No need to return a Python dictionary, the expected output here is the output file of Hadoop, named "output" for question1 and "output2" for question (do not change that part of the question)

### Question 11

Re-implement question 3 as a MapReduce Hadoop job: return the number of knight moves minus the number of bishop moves. Recall that in algebraic notation, a bishop move starts with the letter "B" and a Knight move starts with the letter "N".



In [56]:
%%writefile mapper.py
#!/usr/bin/env python
# MAPPER
import sys
import json
for line in sys.stdin:
    jsonData = json.loads(line)
    for m in jsonData["moves"]:
        if m['move'][0] == 'B':
            sys.stdout.write("B\t1 \n")
        if m['move'][0] == 'N':
            sys.stdout.write("N\t1 \n")

Overwriting mapper.py


In [78]:
%%writefile reducer.py
#!/usr/bin/env python
# REDUCER
import sys
mapper_data = sys.stdin.readlines()
result = {}

for val in mapper_data:
    map_data = val.split("\t",1)
    if len(map_data) != 2:
        continue
        
    move = map_data[0]
    count = int(map_data[1].strip())
    if (len(result) == 0) or (move not in result.keys()):
        result[move] = count
    else:
        result[move]=result[move]+count
    
bishop_moves = result['B']
knight_moves = result['N']
result = knight_moves-bishop_moves
sys.stdout.write(str(result))

Overwriting reducer.py


In [79]:
%%bash
chmod a+x mapper.py reducer.py
cat /Users/AXT6YP7/Desktop/chess.json | ./mapper.py | ./reducer.py | sort

1118


In [2]:
%%bash
#Hadoop command to run the map reduce.
hadoop-standalone-mode.sh

hadoop jar $HADOOP_HOME/share/hadoop/tools/lib/hadoop-streaming-*.jar \
-files mapper.py,reducer.py \
-input /Users/AXT6YP7/Desktop/games1.json \
-mapper ./mapper.py \
-reducer ./reducer.py \
-output output

### Question 12

Expert chess consultant Elizabeth Harmon analysed a small random sample of the games leading to concerns about some evaluation values.
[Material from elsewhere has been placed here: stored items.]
-- ==== Sys2Proof/Machine/Faults.lean ====
section
/-!
DEFINITION. Faults: spindle resets, spindle faults and re-dispatch, on-chip storage, tiles, the hub and the regulators
(R350 to R365, R372, R373, R404).
-/
namespace Sys2Proof.Machine

/-! ### Shared steps -/

/-- The tile flushes what a stopped spindle wrote and writes back its dirty log; a stolen N tile returns (R357, R373). -/
def Block.settleSpindle (m : Dram) (b : Block) (p : Nat) : Block := (b.fenceFlush m p 0x1F).returnStolen p

/-- A blank returns to the head of its rack, to be dispatched afresh. -/
def Block.requeue (b : Block) (k : Blank) : Block :=
  b.setRack (rackOf k.ctx k.prio) ({ blank := { k with guest := false }, ready := true } :: b.rack (rackOf k.ctx k.prio))

/-! ### Spindle reset (R373) -/

/-- Steps 1 to 3: the current blank ends, and the prefetched one returns to its rack. A reset of a spindle that is being
re-dispatched waits (R372).
DEDUCED, notes/assumptions/126. -/
def Block.resetStart (m : Dram) (b : Block) (p : Nat) : Block :=
  let s := b.spd p
  if s.faulted then b.modSpd p fun s => { s with resetDue := true }
  else if s.resetting || !s.inService then b
  else
    let b := (b.modSpd p fun s => { s with resetting := true, resetDue := false }).settleSpindle m p
    let b := b.blankEnd p .spindleFault 0
    match (b.spd p).pre with
    | some k => (b.modSpd p fun s => { s with pre := none }).requeue k
    | none => b

/-- A parked SPINDLE_RESET of logical spindle `l`. -/
def resetOf (l : Nat) (e : Entry) : Bool := entOpcode e == 0x18 && bits e.toNat 207 192 == l

/-- Step 4: handles, flags, credit and the spindle's registers return to their reset values; its memories are
unspecified.
DEDUCED, notes/assumptions/126. -/
def Block.resetDone (b : Block) (p : Nat) : Block :=
  if (b.spd p).resetting = false ∨ !b.hubUp then b
  else
    let tag := b.freshTag
    let b := b.bumpFree.bumpFree.modSpd p fun s => { s with
      resetting := false, handles := [], flags := [], credit := 0, creditUnderflow := false
      faultStatus := 0, faultOpcode := 0, faultPc := 0, haltReq := false, halted := false, debugEn := false, gbuf := []
      spad := { undef := [(0, 0x600000, tag)] }, bowl := { undef := [(0, 0x100000, tag + 1)] } }
    b.finishParked 0 (resetOf (b.logicalOf p)) .success

def execSpindleResetDone (p : Spd) (s : State) : Host.Outcome State Fault Refusal := nextOf s (s.blk.resetDone p)

/-- DEDUCED, notes/assumptions/126. -/
def execSpindleReset (r : RingId) (e : Entry) (s : State) : Host.Outcome State Fault Refusal :=
  nextOf s (s.blk.startCmd r e 0x18 fun b c =>
    let l := c.p 0
    if 255 < l then .refuse b .invalidField
    else if b.logicalIn l = false then .refuse b .spindleFault
    else .parked (b.resetStart s.dram (b.physOf l)))

/-- SPD_CTL's spindle_reset.
DEDUCED, notes/assumptions/126. -/
def execSpdSpindleReset (who : Initiator) (p : Spd) (s : State) : Host.Outcome State Fault Refusal :=
  nextOf s (s.blk.asTile who (tileOf p) fun b => (b.resetStart s.dram p).answer .success)

/-! ### Spindle faults (R351, R356 to R359) -/

/-- The attempt of the current blank is abandoned; the blank keeps its registrations for a rerun. `overflow` stays as the
mark of a blank that is not replayable (R354). -/
def Block.abandonRun (b : Block) (p : Nat) : Block :=
  let s := b.spd p
  match s.cur with
  | none => b
  | some k =>
    if !s.started then b
    else
      let k : Blank := { k with faults := k.faults + 1, regsns := s.regsns }
      ((b.modSpd p fun s => { s with regsns := [] }).dropBlank p).modSpd p fun x => { x with cur := some k, overflow := s.overflow }

/-- The lowest-numbered spare of a tile whose spare bit is 1. -/
def Block.spareOf (b : Block) (t : Nat) : Option Nat := (firstBelow 68 fun s => (b.spd (68 * t + s)).spare).map (68 * t + ·)

/-- The SPINDLE_LOST record of a context (R359); `blank` is the context's current blank, when the case ends it.
DEDUCED, notes/assumptions/127. -/
def Block.lostRecord (b : Block) (t p : Nat) (c : Option Nat) (reason blank : Nat) : Block :=
  b.recordAt t { context := c, severity := 1, cls := 0x02, status := Status.spindleFault.code, info := reason, unitKind := 1, unit := p, blank }

/-- Contexts with a handle on a spindle that satisfies `f`. -/
def Spindle.ctxsWith (s : Spindle) (f : Handle → Bool) : List Nat := (List.range 16).filter fun c => s.handles.any fun h => h.2.context == c && f h.2

def Handle.isLive (h : Handle) : Bool := h.state != .free

/-- A failed spindle leaves service for good, its work already elsewhere. -/
def Block.retireSpindle (b : Block) (p : Nat) : Block :=
  let b := b.modSpd p fun s => { s with
    inService := false, faulted := false, resetDue := false, overflow := false, cur := none, pre := none, arriving := none, handles := [], windows := [] }
  { b with
    faultQueue := b.faultQueue.filter (· ≠ p)
    store := { b.store with failedSpindles := dedup (b.store.failedSpindles ++ [p]) } }

/-- Reason 1: no spare is left, and the spindle is removed.
DEDUCED, notes/assumptions/127. -/
def Block.removeSpindle (b : Block) (p : Nat) : Block :=
  let l := b.logicalOf p
  let s := b.spd p
  let live := s.ctxsWith Handle.isLive
  let holds (k : Blank) : Bool := live.contains k.ctx
  let curEnds (k : Blank) : Bool := holds k || s.overflow || decide (3 ≤ k.faults)
  let ends := match s.cur with
    | some k => if curEnds k then [k.ctx] else []
    | none => []
  let b := ({ b with removed := dedup (b.removed ++ [l]) } : Block).retireSpindle p
  let b := (dedup (live ++ ends)).foldl (fun (b : Block) c => b.lostRecord s.faultAt p (some c) 1 (if ends.contains c then s.blankAddr.toNat else 0)) b
  let place (b : Block) (k : Option Blank) (bad : Blank → Bool) : Block :=
    match k with
    | none => b
    | some k => if bad k then b.slotEnd p k .spindleFault else b.requeue k
  let b := place (place (place b s.arriving holds) s.pre holds) s.cur curEnds
  let b := b.lostRecord s.faultAt p none 1 0
  b.finishParked 0 (resetOf l) .spindleFault

/-- A spindle stops; its blank's attempt is abandoned, and a spare or its removal is awaited.
DEDUCED, notes/assumptions/127. -/
def Block.spindleFault (m : Dram) (b : Block) (p : Nat) : Block :=
  let s := b.spd p
  if !b.hubUp || !(b.tile (tileOf p)).powered || !s.inService || s.faulted then b
  else
    let b := b.modSpd p fun s => { s with faulted := true, faultAt := b.time, resetting := false, resetDue := s.resetDue || s.resetting }
    let b := (b.settleSpindle m p).abandonRun p
    let b : Block := { b with faultQueue := b.faultQueue ++ [p] }
    if (b.spareOf (tileOf p)).isNone then b.removeSpindle p else b

def execSpindleFault (p : Spd) (s : State) : Host.Outcome State Fault Refusal := nextOf s (s.blk.spindleFault s.dram p)

/-- Why a blank of the failed spindle ends instead of moving: carried handles, its third fault, or not replayable.
DEDUCED, notes/assumptions/127. -/
def endReason1 (lost : List Nat) (overflow : Bool) (k : Blank) : Option Nat :=
  if lost.contains k.ctx then some 4 else if 3 ≤ k.faults then some 5 else if overflow then some 2 else none

/-- Spare `p` takes the number, windows and handles of failed spindle `f`, and its blanks (R357, R358).
DEDUCED, notes/assumptions/127. -/
def Block.spareTakes (m : Dram) (b : Block) (f p : Nat) : Block :=
  let l := b.logicalOf f
  let s := b.spd f
  let lost := s.ctxsWith fun h => h.isLive && h.carried
  let why := s.cur.bind (endReason1 lost s.overflow)
  let stays (k : Blank) : Bool := !lost.contains k.ctx
  let cur := if why.isNone then s.cur else none
  let b := b.modSpd p fun x => { x with
    inService := true, spare := false, bowl := {}, windows := s.windows, handles := s.handles, pagesHeld := s.pagesHeld
    cur, started := false, pre := s.pre.filter stays, arriving := s.arriving.filter stays }
  let b := ({ b with spdMap := tset b.spdMap l p } : Block).retireSpindle f
  let b := lost.foldl (fun (b : Block) c => b.lostRecord s.faultAt f (some c) 4 (if s.cur.any (·.ctx == c) then s.blankAddr.toNat else 0)) b
  let b := match s.cur, why with
    | some k, some reason =>
      let b := if reason = 4 then b else b.lostRecord s.faultAt f (some k.ctx) reason k.addr.toNat
      b.slotEnd f k .spindleFault
    | _, _ => b
  let gone := (s.pre.toList ++ s.arriving.toList).filter fun k => !stays k
  let b := gone.foldl (fun b k => b.slotEnd f k .spindleFault) b
  let moved := cur.toList ++ (b.spd p).pre.toList ++ (b.spd p).arriving.toList
  let b := moved.foldl (fun b k => b.traceEvent k.ctx k.desc 0x07 l (dispatchInfo p k.guest)) b
  let b : Block := match (b.spd p).pre with
    | some k => if b.clocked then b.prefetch m p k else b
    | none => b
  let b : Block := b.recordAt s.faultAt { severity := 0, cls := 0x01, unitKind := 1, unit := f, info := p }
  if s.resetDue ∨ ((b.ring 0).taken.any fun (x : Taken) => x.started && resetOf l x.entry) = true then b.resetStart m p else b

/-- A spare that fails leaves the spares (R404): info 1 at module reset, 2 while being brought in. -/
def Block.spareFails (b : Block) (p info : Nat) : Block :=
  let b := b.modSpd p fun s => { s with spare := false, inService := false }
  let b : Block := { b with store := { b.store with failedSpindles := dedup (b.store.failedSpindles ++ [p]) } }
  b.record { severity := 0, cls := 0x10, unitKind := 1, unit := p, info }

/-- The next spare is brought in for the oldest fault of its tile. Faults for which no spare is left end in removal.
DEDUCED, notes/assumptions/127. -/
def Block.spareIn (m : Dram) (b : Block) (p : Nat) (good : Bool) : Block :=
  let t := tileOf p
  match b.faultQueue.find? fun f => tileOf f == t with
  | none => b
  | some f =>
    if !b.hubUp || !(b.tile t).powered || b.spareOf t != some p then b
    else
      let b := if good then b.spareTakes m f p else b.spareFails p 2
      if (b.spareOf t).isSome then b
      else (b.faultQueue.filter fun f => tileOf f == t).foldl (fun b f => b.removeSpindle f) b

def execSpareBroughtIn (p : Spd) (good : Bool) (s : State) : Host.Outcome State Fault Refusal :=
  nextOf s (s.blk.spareIn s.dram p good)

/-! ### Tiles, hub, regulators (R350, R352, R353) -/

/-- The fault is recorded; the manual names no other effect.
DEDUCED, notes/assumptions/128. -/
def Block.tileFault (b : Block) (t : Nat) (cause : TileFaultCause) : Block :=
  let info := match cause with
    | .sram => 1
    | .tileLink => 2
    | .hubLink => 3
  if b.hubUp then b.record { severity := 2, cls := 0x0D, unitKind := 8, unit := t, info } else b

def execTileFault (t : TileId) (cause : TileFaultCause) (s : State) : Host.Outcome State Fault Refusal := nextOf s (s.blk.tileFault t cause)

/-- The hub is lost; the cause is kept for the next boot's record (R365).
DEDUCED, notes/assumptions/134. -/
def Block.loseHub (b : Block) (cause : HubLossCause) : Block :=
  if b.hubUp then { b with hubLost := true, store := { b.store with hubLoss := b.store.hubLoss ++ [(cause, b.time)] } } else b

def execHubLoss (cause : HubLossCause) (s : State) : Host.Outcome State Fault Refusal := nextOf s (s.blk.loseHub cause)

/-- A sensor at 115 °C: THERMTRIP# is held until a cold reset, the clocks stop, and the hub is lost (R335).
DEDUCED, notes/assumptions/134. -/
def execThermtrip (s : State) : Host.Outcome State Fault Refusal :=
  let b := s.blk
  nextOf s (if b.pwrGood = false ∨ b.thermtripPin then b else
    { b with
      thermtripPin := true, hubLost := true, cal := { b.cal with thermtrip := true }
      store := { b.store with hubLoss := b.store.hubLoss ++ [(.thermtrip, b.time)] } })

/-- An uncorrectable word of a cached line: a clean line is invalidated, and a dirty one loses its dirty bytes.
DEDUCED, notes/assumptions/140. -/
def Block.cacheError (b : Block) (t line : Nat) : Block :=
  match ((b.tile t).dcSet line).find line with
  | none => b
  | some (w, l) =>
    let b := b.modTile t fun tl => tl.modSet line fun x => { x with ways := tdel x.ways w }
    if l.dirty = 0 then b else (b.unlog t line).record { severity := 2, cls := 0x08, unitKind := 8, unit := t, addr := 128 * line }

/-- Table 20.1.
DEDUCED, notes/assumptions/140. -/
def Block.sramError (m : Dram) (b : Block) (a : SramArray) (unit addr : Nat) : Block :=
  if !b.hubUp then b
  else match a with
    | .scratchpad => b.spindleFault m unit
    | .bowl => b.spindleFault m unit
    | .handleTable => b.spindleFault m unit
    | .instructionBuffer => b.spindleFault m unit
    | .engineQueues => b.spindleFault m unit
    | .sequencerState => b.spindleFault m unit
    | .localFlags => b.spindleFault m unit
    | .stagingBuffer => b.spindleFault m unit
    | .dieCache => b.cacheError (unit % 4) (addr / 128)
    | .cellStore => b.tileFault (unit % 4) .sram
    | .tileRouter => b.tileFault (unit % 4) .sram
    | .tileWcBuffer => b.tileFault (unit % 4) .sram
    | .rackEntries => b.loseHub .hubSram
    | .streamCache => b.loseHub .hubSram
    | .headstockMemory => b.loseHub .hubSram
    | .hubOther => b.loseHub .hubSram

def execSramUncorrectable (a : SramArray) (unit : Nat) (addr : Word64) (s : State) : Host.Outcome State Fault Refusal :=
  nextOf s (s.blk.sramError s.dram a (unit % 272) addr.toNat)

/-- A regulator's first failed phase is absorbed; a further one on the same regulator is a device fault.
DESIGN CHOICE, notes/assumptions/15. -/
def Block.phaseFails (b : Block) (rail phase : Nat) : Block :=
  if !b.hubUp || b.vrFailed.contains (rail, phase) then b
  else
    let severity := if b.vrFailed.any fun x => x.1 == rail then 2 else 0
    ({ b with vrFailed := b.vrFailed ++ [(rail, phase)] } : Block).record
      { severity, cls := 0x0C, unitKind := 6, unit := (Config.vrUnit rail phase).toNat, info := (Config.vrInfo rail phase).toNat }

def execVrPhaseFail (rail phase : Nat) (s : State) : Host.Outcome State Fault Refusal := nextOf s (s.blk.phaseFails rail phase)

end Sys2Proof.Machine
end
She fears the computer engine was not allowed enough time to process complex positions, leading to evaluation errors that would affect previous analysis. She would like to look at a sample of games with significant evaluation changes to confirm if they are blunders or mis-evaluations. After some discussion, the team decides that a metric to select potentially wrongly evaluated games is a high variance in centipawn evaluations (ignoring checkmate evaluations).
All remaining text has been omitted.